### Stored items
/-- What the fairness assumption gives (R50): an acquisition in progress that no condition strikes is granted. -/
theorem acquire_granted_of_fairness (hf : LockFairness) {bus : Bus} {s : State} (hh : s.held bus = false)
    (hc : s.NeverStruck) :
    ∃ n t, Host.Core.run Sys2Proof.core n (s.push [.op (.acq bus)]) = .next t ∧ t.held bus = true ∧
      t.trace = s.trace ++ [.acq bus] := by
  obtain ⟨j, hj⟩ : ∃ j, s.grantAt bus j = true := by
    cases bus with
    | busA =>
      obtain ⟨m, hm, h⟩ := hf .busA (s.env.askedA + s.env.grantA.length)
      refine ⟨m - s.env.askedA, ?_⟩
      rw [State.grantAt, List.getElem?_eq_none (by omega), Option.getD_none, Nat.add_sub_cancel' (by omega), h]
    | busB =>
      obtain ⟨m, hm, h⟩ := hf .busB (s.env.askedB + s.env.grantB.length)
      refine ⟨m - s.env.askedB, ?_⟩
      rw [State.grantAt, List.getElem?_eq_none (by omega), Option.getD_none, Nat.add_sub_cancel' (by omega), h]
  obtain ⟨n, t, -, h⟩ := acquire_granted_at hh hc hj
  exact ⟨n, t, h⟩

end Sys2Proof.Machine
end

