/-- An event that is no clock value and no store, with the wait that it may be counted. -/
theorem event_keepsTimes_of_waited {s : State} {e : Event} {m : Times} (he : e.timeless = true)
    (h : s.times = { m with waited := m.waited + waitsOf [e] }) : KeepsTimes (event s e) m := by
  refine .of_stay ?_ (done_keepsTimes (s.emit e))
  simp only [State.times, Times.mk.injEq] at h
  obtain ⟨hts, hnow, hlastStore, hlastTx, hlastClk, hwaited, htrace, hagenda⟩ := h
  exact ⟨hts, hnow, hlastStore, .inl hlastTx, hlastClk,
    ⟨[e], congrArg (· ++ [e]) htrace, hwaited, by simpa using he⟩, fun f hf => .inl (hagenda ▸ hf)⟩

theorem event_keepsTimes (s : State) {e : Event} (he : e.timeless = true) (hw : waitsOf [e] = 0) :
    KeepsTimes (event s e) s.times :=
  event_keepsTimes_of_waited he (by rw [hw]; rfl)

/-- The clock registers are as they were, and what was in progress is replaced. -/
theorem stay_of_abandoned {s t : State} (h : { t.times with agenda := s.agenda } = s.times)
    (hl : ∀ f ∈ t.agenda, f.plain = true) : s.times.Stay t.times := by
  simp only [State.times, Times.mk.injEq] at h
  obtain ⟨hts, hnow, hlastStore, hlastTx, hlastClk, hwaited, htrace, -⟩ := h
  exact ⟨hts, hnow, hlastStore, .inl hlastTx, hlastClk,
    ⟨[], htrace.trans (List.append_nil _).symm, hwaited, fun _ h => by cases h⟩, fun f hf => .inr (hl f hf)⟩

theorem refuse_keepsTimes (s : State) : KeepsTimes (refuse s) s.times :=
  keepsTimes_next (stay_of_abandoned rfl fun _ h => by cases h)

theorem takeLoopFault_stay (c : Cause) (s : State) : s.times.Stay (takeLoopFault c s).times :=
  stay_of_abandoned rfl (by simp [takeLoopFault, Frame.plain, clockless])

theorem endFailed_stay (c : Cause) (s : State) : s.times.Stay (endFailed c s).times :=
  stay_of_abandoned rfl fun _ h => by cases h

/-- A boundary passes, or a condition is taken at it, which moves no clock register. -/
theorem atBoundary_next_stay {s t : State} {k : State → Result} (h : atBoundary s k = .next t) :
    (s.Calm ∧ k s.passed = .next t) ∨ s.times.Stay t.times := by
  obtain hpassed | ⟨c, -, -, rfl⟩ | ⟨c, -, -, rfl⟩ := atBoundary_next h
  · exact .inl hpassed
  · exact .inr (takeLoopFault_stay _ s.usedFault)
  · exact .inr (endFailed_stay _ s.usedFault)

theorem atBoundary_keepsTimes (s : State) {k : State → Result} (hk : ∀ u, KeepsTimes (k u) u.times) :
    KeepsTimes (atBoundary s k) s.times := by
  intro t h
  obtain ⟨-, hpassed⟩ | hstay := atBoundary_next_stay h
  · simpa using hk s.passed t hpassed
  · exact hstay

theorem push_stay (s : State) {l : List Frame} (hl : l.all Frame.plain = true) : s.times.Stay (s.push l).times :=
  { Times.Stay.refl s.times with
    agenda := fun f hf => (List.mem_append.mp hf).elim (fun h => .inr (List.all_eq_true.mp hl f h)) .inl }

/-! ### The primitives and the burst -/

theorem opAcquire_keepsTimes (bus : Bus) (s : State) : KeepsTimes (opAcquire bus s) s.times := by
  refine atBoundary_keepsTimes s fun u => ?_
  split
  · have h := event_keepsTimes { ((u.usedGrant bus).setHeld true bus).setCfgv false bus with rx := [] }
      (e := .acq bus) rfl rfl
    simpa [State.times] using h
  · exact keepsTimes_next (u.usedGrant_times bus ▸ push_stay _ rfl)

theorem opConfigure_keepsTimes (bus : Bus) (s : State) : KeepsTimes (opConfigure bus s) s.times := by
  unfold opConfigure
  split
  · exact atBoundary_keepsTimes s fun u => by simpa using event_keepsTimes (u.setCfgv true bus) rfl rfl
  · exact keepsTimes_fault _ _

theorem opCsLow_keepsTimes (d : Device) (s : State) : KeepsTimes (opCsLow d s) s.times := by
  unfold opCsLow
  split
  · exact atBoundary_keepsTimes s fun u => by simpa using event_keepsTimes (u.setCsn false d) rfl rfl
  · exact keepsTimes_fault _ _

theorem opWait_keepsTimes (n : Nat) (s : State) : KeepsTimes (opWait n s) s.times := by
  unfold opWait
  split
  · exact atBoundary_keepsTimes s fun _ => event_keepsTimes_of_waited rfl rfl
  · exact keepsTimes_fault _ _

theorem opXfer_keepsTimes (bus : Bus) (tx : Byte) (s : State) : KeepsTimes (opXfer bus tx s) s.times := by
  unfold opXfer
  split
  · exact atBoundary_keepsTimes s fun _ => event_keepsTimes _ rfl rfl
  · exact keepsTimes_fault _ _

theorem opCsHigh_keepsTimes (d : Device) (s : State) : KeepsTimes (opCsHigh d s) s.times :=
  atBoundary_keepsTimes s fun u => by simpa using event_keepsTimes (u.setCsn true d) rfl rfl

### Exercise requirements
Write out only the lines that run from the line containing "refine ⟨m - s.env.askedB, ?_⟩" through the line containing "hf => .inr (hl f hf)⟩", both included, exactly as they appear above.

### Your solution
      refine ⟨m - s.env.askedB, ?_⟩
      rw [State.grantAt, List.getElem?_eq_none (by omega), Option.getD_none, Nat.add_sub_cancel' (by omega), h]
  obtain ⟨n, t, -, h⟩ := acquire_granted_at hh hc hj
  exact ⟨n, t, h⟩

end Sys2Proof.Machine
end

/-- An event that is no clock value and no store, with the wait that it may be counted. -/
theorem event_keepsTimes_of_waited {s : State} {e : Event} {m : Times} (he : e.timeless = true)
    (h : s.times = { m with waited := m.waited + waitsOf [e] }) : KeepsTimes (event s e) m := by
  refine .of_stay ?_ (done_keepsTimes (s.emit e))
  simp only [State.times, Times.mk.injEq] at h
  obtain ⟨hts, hnow, hlastStore, hlastTx, hlastClk, hwaited, htrace, hagenda⟩ := h
  exact ⟨hts, hnow, hlastStore, .inl hlastTx, hlastClk,
    ⟨[e], congrArg (· ++ [e]) htrace, hwaited, by simpa using he⟩, fun f hf => .inl (hagenda ▸ hf)⟩

theorem event_keepsTimes (s : State) {e : Event} (he : e.timeless = true) (hw : waitsOf [e] = 0) :
    KeepsTimes (event s e) s.times :=
  event_keepsTimes_of_waited he (by rw [hw]; rfl)

/-- The clock registers are as they were, and what was in progress is replaced. -/
theorem stay_of_abandoned {s t : State} (h : { t.times with agenda := s.agenda } = s.times)
    (hl : ∀ f ∈ t.agenda, f.plain = true) : s.times.Stay t.times := by
  simp only [State.times, Times.mk.injEq] at h
  obtain ⟨hts, hnow, hlastStore, hlastTx, hlastClk, hwaited, htrace, -⟩ := h
  exact ⟨hts, hnow, hlastStore, .inl hlastTx, hlastClk,
    ⟨[], htrace.trans (List.append_nil _).symm, hwaited, fun _ h => by cases h⟩, fun f hf => .inr (hl f hf)⟩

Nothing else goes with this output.